John Other Day (c. 1819 – October 30, 1869), also known as Anpetutokeca, was a Dakota leader from Minnesota, a signatory of the Treaty of Traverse des Sioux, and an Indian Scout for the United States Army. Other Day was also a mediator who sought peace between the Dakota and European-American settlers during the Dakota War of 1862 where he fought for the U.S. Government at the Battle of Wood Lake and was a critical figure behind the Surrender at Camp Release.

== Early life ==

Born as Anpetutokeca (English: Good Sounding Voice) in 1819 near Swan Lake, Other Day was originally a formidable Dakota warrior as a young man but later anglicized his name to "John Other Day" (also spelled Otherday) and adopted western forms of life and converted to Christianity. Other Day was the leader of a migratory Wahpeton band of Dakota living between McLeod County, Minnesota and Nicollet County. Other Day was later a witness and signatory of the historic Treaty of Traverse des Sioux in 1851 and later the Treaty with the Sioux in 1858.

During Other Day's trip to Washington, D.C. as part of the 1858 Dakota delegation he engaged in drunkenness and married a saloon owner named Roxana. Other Day later swore off alcohol and

Other Day was later relocated along with his family the rest of the Dakota to the Upper Sioux Indian Reservation along the Minnesota River in the 1850's following the two treaties.

Other Day took part in the government rescue of Abbie Gardner-Sharp, a captive whose family was killed by Inkpaduta during the Spirit Lake Massacre in 1857.

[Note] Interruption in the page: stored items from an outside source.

-- ==== Sys2Proof/Certificates/Slice0/Obligations.lean ====
section
/-!
DEFINITION. The statements for the provers, from the numbered rules of the spec.
-/

open Sys2Proof Sys2Proof.Machine

/-! ### Rows 0x0 to 0x5: instructions that only compute -/

/-- R40, R102 to R104: NOP, MOV, MOVW, SEL and LEA. R96 to R98: the wrapping forms, the high product, the wide multiply-add, minimum and
maximum. -/
def Obligations.MovesAndWrappingIntegers : Prop :=
  (∀ (x : Ops) (w u : Bool) (sh : BitVec 3),
    Computes (.nop x) (fun _ => { ws := [] })
    ∧ Computes (.mov x) (fun t => { ws := [(x.d, if x.len = .s then t.rd x.a else imm32 x)] })
    ∧ Computes (.movw x) (fun t => { ws := w2 x.d (if x.len = .s then t.pair x.a else x.ext) })
    ∧ Computes (.sel x w) (fun t =>
        { ws := wN w x.d (if t.rd x.c ≠ 0 ∧ t.rd x.c ≠ 0xFFFFFFFF then rdN w t x.a else rdN w t x.b) })
    ∧ Computes (.lea x sh u) (fun t =>
        { ws := w2 x.d (t.pair x.a + (if u then (srcB x t).setWidth 64 else (srcB x t).signExtend 64) * BitVec.ofNat 64 (2 ^ sh.toNat)) }))
  ∧ (∀ (x : Ops) (u : Bool),
    Computes (.iadd x .wrap) (fun t => { ws := [(x.d, t.rd x.a + srcB x t)] })
    ∧ Computes (.isub x .wrap) (fun t => { ws := [(x.d, t.rd x.a - srcB x t)] })
    ∧ Computes (.imul x .wrap) (fun t => { ws := [(x.d, t.rd x.a * srcB x t)] })
    ∧ Computes (.imad x .wrap) (fun t => { ws := [(x.d, t.rd x.a * srcB x t + t.rd x.c)] })
    ∧ Computes (.iadd64 x .wrap) (fun t => { ws := w2 x.d (t.pair x.a + srcB64 x t) })
    ∧ Computes (.isub64 x .wrap) (fun t => { ws := w2 x.d (t.pair x.a - srcB64 x t) })
    ∧ Computes (.imul64 x .wrap) (fun t => { ws := w2 x.d (t.pair x.a * srcB64 x t) })
    ∧ Computes (.imulh x false) (fun t => { ws := [(x.d, BitVec.ofInt 32 ((t.rd x.a).toInt * (srcB x t).toInt / 2 ^ 32))] })
    ∧ Computes (.imulh x true) (fun t => { ws := [(x.d, BitVec.ofNat 32 ((t.rd x.a).toNat * (srcB x t).toNat / 2 ^ 32))] })
    ∧ Computes (.imad64w x true) (fun t => { ws := w2 x.d ((t.rd x.a).setWidth 64 * (t.rd x.b).setWidth 64 + t.pair x.c) })
    ∧ Computes (.imad64w x false) (fun t => { ws := w2 x.d ((t.rd x.a).signExtend 64 * (t.rd x.b).signExtend 64 + t.pair x.c) })
    ∧ Computes (.imin x u) (fun t =>
        { ws := [(x.d, if (if u then t.rd x.a ≤ srcB x t else (t.rd x.a).sle (srcB x t)) then t.rd x.a else srcB x t)] })
    ∧ Computes (.imax x u) (fun t =>
        { ws := [(x.d, if (if u then t.rd x.a ≤ srcB x t else (t.rd x.a).sle (srcB x t)) then srcB x t else t.rd x.a)] })
    ∧ Computes (.iabs x false) (fun t => { ws := [(x.d, if (t.rd x.a).msb then -(t.rd x.a) else t.rd x.a)] })
    ∧ Computes (.ineg x false) (fun t => { ws := [(x.d, -(t.rd x.a))] }))

/-- A value clamped between two bounds as a `w`-bit result, with the narrow-saturation condition of R88 where the clamp changed it. -/
def clampedTo (w : Nat) (lo hi v : Int) : BitVec w × Conds :=
  (BitVec.ofInt w (if v < lo then lo else if hi < v then hi else v), { ns := decide (v < lo ∨ hi < v) })

/-- R88, R96 to R98: the saturating forms clamp the exact value and set NS exactly when the clamp changes it. -/
def Obligations.IntegerResultsSaturate : Prop :=
  let clamp (w : Nat) (m : SatMode) (v : Int) : BitVec w × Conds :=
    if m = .sat then clampedTo w (-2 ^ (w - 1)) (2 ^ (w - 1) - 1) v else clampedTo w 0 (2 ^ w - 1) v
  let int (m : SatMode) (w : Nat) (v : BitVec w) : Int := if m = .sat then v.toInt else (v.toNat : Int)
  ∀ (x : Ops) (m : SatMode), m ≠ .wrap →
    let run32 (f : Int → Int → Int → Int) (t : Thread) : Eff :=
      let r := clamp 32 m (f (int m 32 (t.rd x.a)) (int m 32 (srcB x t)) (int m 32 (t.rd x.c)))
      { ws := [(x.d, r.1)], conds := [r.2] }
    let run64 (f : Int → Int → Int) (t : Thread) : Eff :=
      let r := clamp 64 m (f (int m 64 (t.pair x.a)) (int m 64 (srcB64 x t)))
      { ws := w2 x.d r.1, conds := [r.2] }
    Computes (.iadd x m) (run32 fun a b _ => a + b) ∧ Computes (.isub x m) (run32 fun a b _ => a - b)
    ∧ Computes (.imul x m) (run32 fun a b _ => a * b) ∧ Computes (.imad x m) (run32 fun a b c => a * b + c)
    ∧ Computes (.iadd64 x m) (run64 fun a b => a + b) ∧ Computes (.isub64 x m) (run64 fun a b => a - b)
    ∧ Computes (.imul64 x m) (run64 fun a b => a * b)
    ∧ Computes (.iabs x true) (fun t =>
        let r := clampedTo 32 (-2 ^ 31) (2 ^ 31 - 1) ((t.rd x.a).toInt.natAbs : Int); { ws := [(x.d, r.1)], conds := [r.2] })
    ∧ Computes (.ineg x true) (fun t =>
        let r := clampedTo 32 (-2 ^ 31) (2 ^ 31 - 1) (-(t.rd x.a).toInt); { ws := [(x.d, r.1)], conds := [r.2] })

== Role in the Dakota War ==

At the outbreak of the Dakota War of 1862, Other Day was a staunch opposer of Thaóyate Dúta and rebelling against the United States Government. Other Day's home and crops were later destroyed by the Dakota for being a "cut-hair" or "breeches Indian", a Dakota who westernized themselves. Other Day is best known for guiding 62 European-Americans 150 miles through Native American territory to the safety of Camp Release, a friendly Dakota camp created by Gabriel Renville, Chief Red Iron, Wabasha III, and others which harbored refugees escaping the conflict. Other Day later served as an Indian Scout for the forces commanded by General Henry H. Sibley at the Battle of Wood Lake.

== Later life ==
The United States Congress recognized Other Day for his services by paying him $2,500 for his efforts. Other Day used his proceeds to purchase a farm in Henderson, Minnesota. In 1867 the Lake Traverse Indian Reservation was created in order to relocate the Sisseton Wahpeton Oyate to the Dakota Territory and out of Minnesota, the reservation was made exclusively for the Sisseton and Wahpeton who had assisted the United States Government during the Dakota War.

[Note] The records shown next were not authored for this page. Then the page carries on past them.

/-! ### `setByte` -/

@[simp] theorem State.setByte_teams (s : State) (id : MemId) (a : Nat) (v : Byte) : (s.setByte id a v).teams = s.teams := rfl
@[simp] theorem State.setByte_pipes (s : State) (id : MemId) (a : Nat) (v : Byte) : (s.setByte id a v).pipes = s.pipes := rfl
@[simp] theorem State.setByte_contexts (s : State) (id : MemId) (a : Nat) (v : Byte) : (s.setByte id a v).contexts = s.contexts := rfl
@[simp] theorem State.setByte_parts (s : State) (id : MemId) (a : Nat) (v : Byte) : (s.setByte id a v).parts = s.parts := rfl
@[simp] theorem State.setByte_cores (s : State) (id : MemId) (a : Nat) (v : Byte) : (s.setByte id a v).cores = s.cores := rfl
@[simp] theorem State.setByte_dies (s : State) (id : MemId) (a : Nat) (v : Byte) : (s.setByte id a v).dies = s.dies := rfl
@[simp] theorem State.setByte_hbm (s : State) (id : MemId) (a : Nat) (v : Byte) : (s.setByte id a v).hbm = s.hbm := rfl
@[simp] theorem State.setByte_vfs (s : State) (id : MemId) (a : Nat) (v : Byte) : (s.setByte id a v).vfs = s.vfs := rfl
@[simp] theorem State.setByte_packets (s : State) (id : MemId) (a : Nat) (v : Byte) : (s.setByte id a v).packets = s.packets := rfl
@[simp] theorem State.setByte_ports (s : State) (id : MemId) (a : Nat) (v : Byte) : (s.setByte id a v).ports = s.ports := rfl
@[simp] theorem State.setByte_log (s : State) (id : MemId) (a : Nat) (v : Byte) : (s.setByte id a v).log = s.log := rfl
@[simp] theorem State.setByte_irqs (s : State) (id : MemId) (a : Nat) (v : Byte) : (s.setByte id a v).irqs = s.irqs := rfl
@[simp] theorem State.setByte_sent (s : State) (id : MemId) (a : Nat) (v : Byte) : (s.setByte id a v).sent = s.sent := rfl
@[simp] theorem State.setByte_hostData (s : State) (id : MemId) (a : Nat) (v : Byte) : (s.setByte id a v).hostData = s.hostData := rfl
@[simp] theorem State.setByte_hbmKeys (s : State) (id : MemId) (a : Nat) (v : Byte) : (s.setByte id a v).hbmKeys = s.hbmKeys := rfl
@[simp] theorem State.setByte_wsKeys (s : State) (id : MemId) (a : Nat) (v : Byte) : (s.setByte id a v).wsKeys = s.wsKeys := rfl
@[simp] theorem State.setByte_dir (s : State) (id : MemId) (a : Nat) (v : Byte) : (s.setByte id a v).dir = s.dir := rfl
@[simp] theorem State.setByte_l2 (s : State) (id : MemId) (a : Nat) (v : Byte) : (s.setByte id a v).l2 = s.l2 := rfl
@[simp] theorem State.setByte_marks (s : State) (id : MemId) (a : Nat) (v : Byte) : (s.setByte id a v).marks = s.marks := rfl
@[simp] theorem State.setByte_poison (s : State) (id : MemId) (a : Nat) (v : Byte) : (s.setByte id a v).poison = s.poison := rfl
@[simp] theorem State.setByte_shadow (s : State) (id : MemId) (a : Nat) (v : Byte) : (s.setByte id a v).shadow = s.shadow := rfl
@[simp] theorem State.setByte_corrected (s : State) (id : MemId) (a : Nat) (v : Byte) : (s.setByte id a v).corrected = s.corrected := rfl
@[simp] theorem State.setByte_firmware (s : State) (id : MemId) (a : Nat) (v : Byte) : (s.setByte id a v).firmware = s.firmware := rfl
@[simp] theorem State.setByte_loaded (s : State) (id : MemId) (a : Nat) (v : Byte) : (s.setByte id a v).loaded = s.loaded := rfl
@[simp] theorem State.setByte_keys (s : State) (id : MemId) (a : Nat) (v : Byte) : (s.setByte id a v).keys = s.keys := rfl
@[simp] theorem State.setByte_nextId (s : State) (id : MemId) (a : Nat) (v : Byte) : (s.setByte id a v).nextId = s.nextId := rfl
@[simp] theorem State.setByte_cur (s : State) (id : MemId) (a : Nat) (v : Byte) : (s.setByte id a v).cur = s.cur := rfl
@[simp] theorem State.setByte_agenda (s : State) (id : MemId) (a : Nat) (v : Byte) : (s.setByte id a v).agenda = s.agenda := rfl
@[simp] theorem State.setByte_tick (s : State) (id : MemId) (a : Nat) (v : Byte) : (s.setByte id a v).tick = s.tick := rfl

John Other Day died at Fort Wadsworth, now Fort Sisseton, in Dakota Territory on October 30, 1869. He was initially buried at the Strum Farm in Roberts County, South Dakota, but was later reinterned at the Ascension (Iyaktapi) Presbyterian Cemetery in Spring Grove Township in Roberts County.

== Legacy ==
John Other Day is remembered in Minnesota history as a mediator during a troubling time in the state's history. Two major monuments were erected in honor of Other Day in Minnesota, one in Morton, Minnesota, the "John Other Day Marker", and one in Henderson, Minnesota, the "Faithful Indians' Monument". Various portraits and works of art of Other Day were taken by Joel Emmons Whitney, Martin Mason Hazeltine, and Henry H. Cross, among others and are held at both the Minnesota Historical Society and the Library of Congress.